Work request —
Using the data that follows, return exactly the lines from the one that contains "have hmem := Memory.mem_of_read" through the one that contains "intro m m' h h' hread", ends included.
BEGIN Records to process
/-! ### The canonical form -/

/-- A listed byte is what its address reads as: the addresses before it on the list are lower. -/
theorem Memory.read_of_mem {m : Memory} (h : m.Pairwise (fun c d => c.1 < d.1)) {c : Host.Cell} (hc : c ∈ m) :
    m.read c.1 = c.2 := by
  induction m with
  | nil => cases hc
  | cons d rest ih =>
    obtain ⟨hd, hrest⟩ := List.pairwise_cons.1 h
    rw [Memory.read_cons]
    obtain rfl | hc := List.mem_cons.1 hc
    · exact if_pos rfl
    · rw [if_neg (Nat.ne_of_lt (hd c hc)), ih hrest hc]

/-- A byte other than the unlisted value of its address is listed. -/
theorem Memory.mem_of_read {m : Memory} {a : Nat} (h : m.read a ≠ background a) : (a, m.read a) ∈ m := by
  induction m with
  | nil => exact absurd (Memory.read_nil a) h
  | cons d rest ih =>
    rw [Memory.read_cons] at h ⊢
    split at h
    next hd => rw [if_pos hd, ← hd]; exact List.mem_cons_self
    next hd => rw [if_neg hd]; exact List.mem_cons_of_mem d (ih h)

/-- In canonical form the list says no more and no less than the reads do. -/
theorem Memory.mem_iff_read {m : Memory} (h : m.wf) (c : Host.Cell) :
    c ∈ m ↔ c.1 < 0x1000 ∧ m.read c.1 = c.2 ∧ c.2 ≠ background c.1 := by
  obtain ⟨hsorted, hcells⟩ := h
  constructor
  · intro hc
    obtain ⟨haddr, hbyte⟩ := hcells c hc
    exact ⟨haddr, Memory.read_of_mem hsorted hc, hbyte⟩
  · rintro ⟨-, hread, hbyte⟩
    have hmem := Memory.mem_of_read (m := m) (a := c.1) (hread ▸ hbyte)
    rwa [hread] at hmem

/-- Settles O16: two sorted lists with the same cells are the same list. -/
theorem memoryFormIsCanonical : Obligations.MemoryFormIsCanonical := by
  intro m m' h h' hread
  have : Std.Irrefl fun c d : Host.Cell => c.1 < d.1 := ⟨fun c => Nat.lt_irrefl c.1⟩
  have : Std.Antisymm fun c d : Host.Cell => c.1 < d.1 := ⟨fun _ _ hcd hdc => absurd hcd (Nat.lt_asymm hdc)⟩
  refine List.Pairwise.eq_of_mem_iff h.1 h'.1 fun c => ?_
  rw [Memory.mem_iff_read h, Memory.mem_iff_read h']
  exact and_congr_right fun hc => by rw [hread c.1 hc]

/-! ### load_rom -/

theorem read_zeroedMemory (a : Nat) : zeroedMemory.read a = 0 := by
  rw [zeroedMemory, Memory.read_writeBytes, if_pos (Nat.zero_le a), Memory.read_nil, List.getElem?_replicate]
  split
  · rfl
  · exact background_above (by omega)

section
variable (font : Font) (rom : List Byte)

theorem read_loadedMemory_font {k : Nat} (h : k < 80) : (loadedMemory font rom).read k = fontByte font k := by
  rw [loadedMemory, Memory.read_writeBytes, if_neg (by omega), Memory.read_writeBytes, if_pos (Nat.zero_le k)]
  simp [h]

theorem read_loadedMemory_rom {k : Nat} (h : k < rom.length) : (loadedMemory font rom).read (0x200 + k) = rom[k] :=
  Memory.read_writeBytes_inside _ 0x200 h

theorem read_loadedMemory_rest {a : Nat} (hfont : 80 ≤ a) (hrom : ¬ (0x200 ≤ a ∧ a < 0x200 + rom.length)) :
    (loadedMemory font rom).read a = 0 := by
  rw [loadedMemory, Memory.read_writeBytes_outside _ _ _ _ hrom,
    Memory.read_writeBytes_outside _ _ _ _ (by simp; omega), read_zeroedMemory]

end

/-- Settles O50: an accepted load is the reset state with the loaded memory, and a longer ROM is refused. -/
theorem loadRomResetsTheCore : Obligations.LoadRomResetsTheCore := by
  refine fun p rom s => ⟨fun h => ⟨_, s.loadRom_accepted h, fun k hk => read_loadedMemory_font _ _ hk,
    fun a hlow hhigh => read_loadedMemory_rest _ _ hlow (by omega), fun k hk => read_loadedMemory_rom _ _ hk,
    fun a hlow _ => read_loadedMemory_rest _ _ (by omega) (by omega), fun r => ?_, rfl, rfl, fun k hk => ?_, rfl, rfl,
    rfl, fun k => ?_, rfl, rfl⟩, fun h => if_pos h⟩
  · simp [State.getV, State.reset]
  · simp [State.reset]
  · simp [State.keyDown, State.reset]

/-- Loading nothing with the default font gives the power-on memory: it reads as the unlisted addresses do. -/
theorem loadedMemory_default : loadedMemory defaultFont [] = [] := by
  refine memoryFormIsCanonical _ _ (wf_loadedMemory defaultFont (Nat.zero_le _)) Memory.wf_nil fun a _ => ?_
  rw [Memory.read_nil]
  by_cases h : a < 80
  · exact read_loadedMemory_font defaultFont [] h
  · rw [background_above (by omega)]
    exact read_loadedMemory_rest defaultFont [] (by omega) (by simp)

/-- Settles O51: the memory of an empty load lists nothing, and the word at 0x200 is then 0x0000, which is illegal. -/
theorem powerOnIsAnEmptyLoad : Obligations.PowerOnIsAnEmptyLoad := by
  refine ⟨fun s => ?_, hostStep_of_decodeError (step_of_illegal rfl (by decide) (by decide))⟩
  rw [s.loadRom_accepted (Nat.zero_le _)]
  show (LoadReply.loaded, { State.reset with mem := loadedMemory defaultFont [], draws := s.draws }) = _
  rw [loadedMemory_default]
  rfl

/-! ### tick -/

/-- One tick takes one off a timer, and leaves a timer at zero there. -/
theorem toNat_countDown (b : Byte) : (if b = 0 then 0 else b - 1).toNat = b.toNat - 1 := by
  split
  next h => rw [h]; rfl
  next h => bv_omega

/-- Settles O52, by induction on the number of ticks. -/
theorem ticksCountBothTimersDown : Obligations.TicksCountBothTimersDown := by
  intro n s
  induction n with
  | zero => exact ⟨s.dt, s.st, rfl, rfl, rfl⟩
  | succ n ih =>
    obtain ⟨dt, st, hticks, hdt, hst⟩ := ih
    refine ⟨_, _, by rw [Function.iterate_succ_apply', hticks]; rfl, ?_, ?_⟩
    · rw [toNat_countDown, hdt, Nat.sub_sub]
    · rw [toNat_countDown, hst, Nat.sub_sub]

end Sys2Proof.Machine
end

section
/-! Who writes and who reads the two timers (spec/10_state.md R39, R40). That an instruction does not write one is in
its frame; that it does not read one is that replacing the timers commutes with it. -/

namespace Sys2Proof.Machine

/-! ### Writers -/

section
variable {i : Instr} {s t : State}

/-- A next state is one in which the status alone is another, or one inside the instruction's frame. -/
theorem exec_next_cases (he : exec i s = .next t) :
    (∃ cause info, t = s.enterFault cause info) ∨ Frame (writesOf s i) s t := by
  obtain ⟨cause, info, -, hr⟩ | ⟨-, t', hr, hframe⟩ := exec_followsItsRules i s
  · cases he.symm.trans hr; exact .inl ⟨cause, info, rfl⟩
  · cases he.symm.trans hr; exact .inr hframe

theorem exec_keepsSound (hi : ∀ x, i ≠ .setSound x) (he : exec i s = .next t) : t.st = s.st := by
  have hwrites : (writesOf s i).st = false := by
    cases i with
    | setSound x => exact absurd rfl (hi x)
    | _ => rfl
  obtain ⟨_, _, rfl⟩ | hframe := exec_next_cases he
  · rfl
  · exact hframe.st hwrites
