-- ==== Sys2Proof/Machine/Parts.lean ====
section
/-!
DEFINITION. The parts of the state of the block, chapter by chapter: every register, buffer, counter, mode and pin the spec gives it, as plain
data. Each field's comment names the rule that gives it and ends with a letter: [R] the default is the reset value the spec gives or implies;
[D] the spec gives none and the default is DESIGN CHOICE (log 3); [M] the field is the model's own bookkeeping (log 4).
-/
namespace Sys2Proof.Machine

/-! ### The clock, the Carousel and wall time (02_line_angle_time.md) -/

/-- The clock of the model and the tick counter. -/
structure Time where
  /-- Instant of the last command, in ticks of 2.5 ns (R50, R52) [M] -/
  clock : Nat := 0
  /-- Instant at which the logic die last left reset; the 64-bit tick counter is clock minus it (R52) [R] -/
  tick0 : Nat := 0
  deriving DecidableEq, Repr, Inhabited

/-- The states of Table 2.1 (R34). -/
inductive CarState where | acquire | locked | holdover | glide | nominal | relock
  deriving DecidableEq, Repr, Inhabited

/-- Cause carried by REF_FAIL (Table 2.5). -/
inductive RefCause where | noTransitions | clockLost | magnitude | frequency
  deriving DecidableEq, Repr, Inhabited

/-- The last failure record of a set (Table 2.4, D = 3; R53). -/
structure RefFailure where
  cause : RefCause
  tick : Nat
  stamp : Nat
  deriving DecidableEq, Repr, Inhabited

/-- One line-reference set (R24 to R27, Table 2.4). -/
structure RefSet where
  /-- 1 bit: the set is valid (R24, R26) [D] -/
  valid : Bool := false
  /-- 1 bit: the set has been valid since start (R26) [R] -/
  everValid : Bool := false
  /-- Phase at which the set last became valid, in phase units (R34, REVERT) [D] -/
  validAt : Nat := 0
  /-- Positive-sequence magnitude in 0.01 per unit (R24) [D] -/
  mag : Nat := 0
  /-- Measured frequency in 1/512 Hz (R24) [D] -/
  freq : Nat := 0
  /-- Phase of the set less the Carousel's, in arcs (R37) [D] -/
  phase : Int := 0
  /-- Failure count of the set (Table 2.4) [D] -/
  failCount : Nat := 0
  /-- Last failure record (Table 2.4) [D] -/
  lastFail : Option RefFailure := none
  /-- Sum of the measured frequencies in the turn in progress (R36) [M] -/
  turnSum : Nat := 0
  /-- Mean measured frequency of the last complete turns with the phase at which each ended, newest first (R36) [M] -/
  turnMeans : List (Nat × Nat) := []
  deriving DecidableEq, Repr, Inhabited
END Records to process
BEGIN Records to process
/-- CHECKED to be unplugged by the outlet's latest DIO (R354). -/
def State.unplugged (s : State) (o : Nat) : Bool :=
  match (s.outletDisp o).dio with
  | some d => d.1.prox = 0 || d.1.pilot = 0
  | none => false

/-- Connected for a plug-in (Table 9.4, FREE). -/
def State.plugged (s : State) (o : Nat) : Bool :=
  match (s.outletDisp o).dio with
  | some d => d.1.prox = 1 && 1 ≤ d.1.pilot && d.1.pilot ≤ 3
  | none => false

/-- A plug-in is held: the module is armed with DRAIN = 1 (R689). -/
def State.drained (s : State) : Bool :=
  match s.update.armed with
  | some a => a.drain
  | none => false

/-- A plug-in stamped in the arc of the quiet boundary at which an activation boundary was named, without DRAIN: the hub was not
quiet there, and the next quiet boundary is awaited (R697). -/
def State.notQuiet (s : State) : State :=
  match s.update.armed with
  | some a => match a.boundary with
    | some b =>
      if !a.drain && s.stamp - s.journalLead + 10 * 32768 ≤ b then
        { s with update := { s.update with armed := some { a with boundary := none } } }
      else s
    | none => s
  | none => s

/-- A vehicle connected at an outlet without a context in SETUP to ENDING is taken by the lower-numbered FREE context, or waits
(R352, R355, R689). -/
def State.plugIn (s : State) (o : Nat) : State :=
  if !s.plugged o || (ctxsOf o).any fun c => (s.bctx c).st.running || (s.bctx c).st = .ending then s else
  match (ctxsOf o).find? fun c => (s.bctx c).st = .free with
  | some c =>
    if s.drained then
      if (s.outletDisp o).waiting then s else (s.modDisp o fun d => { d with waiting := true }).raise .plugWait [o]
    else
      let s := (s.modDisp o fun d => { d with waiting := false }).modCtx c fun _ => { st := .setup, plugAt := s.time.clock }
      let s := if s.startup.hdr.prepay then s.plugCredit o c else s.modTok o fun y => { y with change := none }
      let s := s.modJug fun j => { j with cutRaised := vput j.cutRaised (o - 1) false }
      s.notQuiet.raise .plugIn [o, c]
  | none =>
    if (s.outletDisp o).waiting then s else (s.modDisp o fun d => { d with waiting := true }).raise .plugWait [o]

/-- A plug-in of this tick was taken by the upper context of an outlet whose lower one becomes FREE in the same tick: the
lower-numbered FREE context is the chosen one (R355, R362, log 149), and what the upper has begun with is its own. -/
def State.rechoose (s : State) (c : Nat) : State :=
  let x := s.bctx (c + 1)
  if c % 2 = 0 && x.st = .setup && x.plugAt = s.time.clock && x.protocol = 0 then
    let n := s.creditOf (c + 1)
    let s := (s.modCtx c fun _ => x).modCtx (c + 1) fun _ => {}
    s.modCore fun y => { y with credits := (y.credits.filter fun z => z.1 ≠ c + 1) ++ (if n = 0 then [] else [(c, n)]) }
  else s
END Records to process
BEGIN Records to process
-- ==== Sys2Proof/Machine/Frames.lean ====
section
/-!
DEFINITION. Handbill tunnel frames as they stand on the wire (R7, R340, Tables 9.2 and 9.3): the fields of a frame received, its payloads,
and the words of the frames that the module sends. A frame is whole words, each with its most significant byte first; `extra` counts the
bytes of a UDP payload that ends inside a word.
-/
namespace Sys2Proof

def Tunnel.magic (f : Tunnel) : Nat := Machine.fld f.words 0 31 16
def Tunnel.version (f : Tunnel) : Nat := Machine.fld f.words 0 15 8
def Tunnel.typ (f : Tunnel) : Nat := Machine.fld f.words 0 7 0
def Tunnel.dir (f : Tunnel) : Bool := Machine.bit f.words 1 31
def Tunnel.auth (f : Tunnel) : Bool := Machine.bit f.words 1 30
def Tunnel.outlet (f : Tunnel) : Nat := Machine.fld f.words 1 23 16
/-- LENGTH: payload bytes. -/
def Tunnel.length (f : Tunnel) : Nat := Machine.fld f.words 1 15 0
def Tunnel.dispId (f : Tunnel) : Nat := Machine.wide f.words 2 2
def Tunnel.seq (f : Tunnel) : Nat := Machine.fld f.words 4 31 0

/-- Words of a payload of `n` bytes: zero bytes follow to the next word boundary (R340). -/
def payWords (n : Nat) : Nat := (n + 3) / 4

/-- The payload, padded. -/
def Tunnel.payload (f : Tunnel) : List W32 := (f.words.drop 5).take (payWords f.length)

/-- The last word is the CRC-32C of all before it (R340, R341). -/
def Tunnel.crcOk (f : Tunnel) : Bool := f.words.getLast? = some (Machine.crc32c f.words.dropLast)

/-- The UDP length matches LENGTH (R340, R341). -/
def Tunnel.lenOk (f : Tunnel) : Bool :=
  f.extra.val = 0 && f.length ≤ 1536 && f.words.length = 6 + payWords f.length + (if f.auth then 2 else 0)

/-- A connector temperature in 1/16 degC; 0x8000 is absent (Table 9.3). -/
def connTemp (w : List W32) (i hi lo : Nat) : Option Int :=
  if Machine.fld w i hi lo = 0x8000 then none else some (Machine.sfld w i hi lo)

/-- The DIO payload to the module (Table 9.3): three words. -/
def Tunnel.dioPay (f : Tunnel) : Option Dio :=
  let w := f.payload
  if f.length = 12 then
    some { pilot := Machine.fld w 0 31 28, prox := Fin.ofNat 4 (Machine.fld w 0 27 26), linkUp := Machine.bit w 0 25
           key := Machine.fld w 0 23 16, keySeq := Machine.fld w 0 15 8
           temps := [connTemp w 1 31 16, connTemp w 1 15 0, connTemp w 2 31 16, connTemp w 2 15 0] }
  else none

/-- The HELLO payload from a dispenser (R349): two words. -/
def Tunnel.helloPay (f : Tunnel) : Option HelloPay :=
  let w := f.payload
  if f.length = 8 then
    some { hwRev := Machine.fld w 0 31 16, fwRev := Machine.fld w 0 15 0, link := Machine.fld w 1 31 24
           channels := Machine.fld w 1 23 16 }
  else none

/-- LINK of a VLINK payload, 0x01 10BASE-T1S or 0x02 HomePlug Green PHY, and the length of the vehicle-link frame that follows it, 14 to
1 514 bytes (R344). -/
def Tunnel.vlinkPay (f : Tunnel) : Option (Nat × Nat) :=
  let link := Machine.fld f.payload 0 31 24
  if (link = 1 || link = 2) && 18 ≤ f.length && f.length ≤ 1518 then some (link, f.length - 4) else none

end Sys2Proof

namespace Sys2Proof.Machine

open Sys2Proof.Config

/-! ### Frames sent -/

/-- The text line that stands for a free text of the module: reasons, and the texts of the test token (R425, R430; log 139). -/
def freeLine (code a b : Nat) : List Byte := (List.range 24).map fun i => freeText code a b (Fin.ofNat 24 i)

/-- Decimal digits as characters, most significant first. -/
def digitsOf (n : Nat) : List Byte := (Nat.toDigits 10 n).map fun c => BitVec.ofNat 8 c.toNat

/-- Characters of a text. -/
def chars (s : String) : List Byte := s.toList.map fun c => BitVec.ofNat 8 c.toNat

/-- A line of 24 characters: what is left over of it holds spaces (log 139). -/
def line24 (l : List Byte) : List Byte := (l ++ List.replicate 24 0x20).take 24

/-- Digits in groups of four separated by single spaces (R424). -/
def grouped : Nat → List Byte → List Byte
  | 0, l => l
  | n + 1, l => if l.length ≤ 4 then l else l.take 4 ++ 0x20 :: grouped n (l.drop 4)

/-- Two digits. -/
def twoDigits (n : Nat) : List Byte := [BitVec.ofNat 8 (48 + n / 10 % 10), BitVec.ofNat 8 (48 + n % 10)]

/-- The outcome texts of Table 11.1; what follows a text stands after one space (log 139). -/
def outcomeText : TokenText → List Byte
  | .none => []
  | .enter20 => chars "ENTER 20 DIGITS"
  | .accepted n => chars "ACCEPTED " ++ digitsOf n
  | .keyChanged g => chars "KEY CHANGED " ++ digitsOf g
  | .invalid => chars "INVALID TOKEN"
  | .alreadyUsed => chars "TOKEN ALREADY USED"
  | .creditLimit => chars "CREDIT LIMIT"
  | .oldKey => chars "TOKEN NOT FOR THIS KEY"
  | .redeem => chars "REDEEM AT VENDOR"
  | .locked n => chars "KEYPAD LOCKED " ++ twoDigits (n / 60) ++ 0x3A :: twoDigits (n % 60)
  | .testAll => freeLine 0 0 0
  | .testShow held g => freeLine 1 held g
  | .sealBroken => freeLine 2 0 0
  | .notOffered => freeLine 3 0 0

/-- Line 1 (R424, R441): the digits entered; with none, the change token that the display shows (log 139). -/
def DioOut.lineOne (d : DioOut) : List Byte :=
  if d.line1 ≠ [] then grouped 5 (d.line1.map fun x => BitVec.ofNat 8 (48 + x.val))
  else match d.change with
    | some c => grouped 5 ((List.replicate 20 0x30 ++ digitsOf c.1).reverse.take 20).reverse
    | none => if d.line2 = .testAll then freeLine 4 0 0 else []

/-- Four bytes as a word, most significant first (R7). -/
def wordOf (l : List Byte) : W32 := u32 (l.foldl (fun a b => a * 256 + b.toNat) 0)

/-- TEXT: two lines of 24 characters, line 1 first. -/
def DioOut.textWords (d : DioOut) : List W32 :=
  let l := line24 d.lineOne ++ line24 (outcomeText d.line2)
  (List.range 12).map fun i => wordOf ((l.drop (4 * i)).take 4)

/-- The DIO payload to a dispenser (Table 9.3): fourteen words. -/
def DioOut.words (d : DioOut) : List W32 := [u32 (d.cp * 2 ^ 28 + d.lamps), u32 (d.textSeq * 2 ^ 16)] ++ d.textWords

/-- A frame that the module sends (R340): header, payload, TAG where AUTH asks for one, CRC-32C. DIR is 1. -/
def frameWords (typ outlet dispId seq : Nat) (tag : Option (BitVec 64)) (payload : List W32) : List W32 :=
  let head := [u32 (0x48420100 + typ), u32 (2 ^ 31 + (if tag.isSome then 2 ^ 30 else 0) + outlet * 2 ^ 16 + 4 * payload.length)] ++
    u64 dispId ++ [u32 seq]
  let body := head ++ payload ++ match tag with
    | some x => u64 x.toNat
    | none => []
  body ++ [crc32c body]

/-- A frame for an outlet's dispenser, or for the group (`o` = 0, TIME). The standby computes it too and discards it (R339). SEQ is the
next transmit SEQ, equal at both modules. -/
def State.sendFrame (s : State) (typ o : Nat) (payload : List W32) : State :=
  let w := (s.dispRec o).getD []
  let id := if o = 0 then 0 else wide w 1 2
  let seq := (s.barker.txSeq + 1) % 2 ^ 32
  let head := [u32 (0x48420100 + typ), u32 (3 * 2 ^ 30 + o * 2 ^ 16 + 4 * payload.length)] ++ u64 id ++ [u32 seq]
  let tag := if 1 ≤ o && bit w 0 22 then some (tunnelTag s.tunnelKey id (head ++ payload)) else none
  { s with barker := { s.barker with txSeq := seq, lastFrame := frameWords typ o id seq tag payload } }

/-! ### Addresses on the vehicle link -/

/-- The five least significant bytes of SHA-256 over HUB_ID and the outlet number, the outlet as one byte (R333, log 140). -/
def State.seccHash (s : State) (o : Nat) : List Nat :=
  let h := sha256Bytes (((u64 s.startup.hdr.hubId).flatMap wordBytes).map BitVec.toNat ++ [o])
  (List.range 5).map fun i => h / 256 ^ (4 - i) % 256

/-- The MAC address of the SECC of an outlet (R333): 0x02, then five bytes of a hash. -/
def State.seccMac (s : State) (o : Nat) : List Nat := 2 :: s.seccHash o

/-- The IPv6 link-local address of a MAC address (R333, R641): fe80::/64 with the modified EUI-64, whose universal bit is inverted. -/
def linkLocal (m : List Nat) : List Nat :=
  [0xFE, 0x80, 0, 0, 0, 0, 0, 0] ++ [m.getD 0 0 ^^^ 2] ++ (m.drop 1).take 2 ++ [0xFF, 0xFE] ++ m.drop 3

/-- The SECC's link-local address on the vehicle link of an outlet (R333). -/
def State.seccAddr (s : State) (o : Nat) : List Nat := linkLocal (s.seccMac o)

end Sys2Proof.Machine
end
END Records to process
Response to the exercise —
    have hmem := Memory.mem_of_read (m := m) (a := c.1) (hread ▸ hbyte)
    rwa [hread] at hmem

/-- Settles O16: two sorted lists with the same cells are the same list. -/
theorem memoryFormIsCanonical : Obligations.MemoryFormIsCanonical := by
  intro m m' h h' hread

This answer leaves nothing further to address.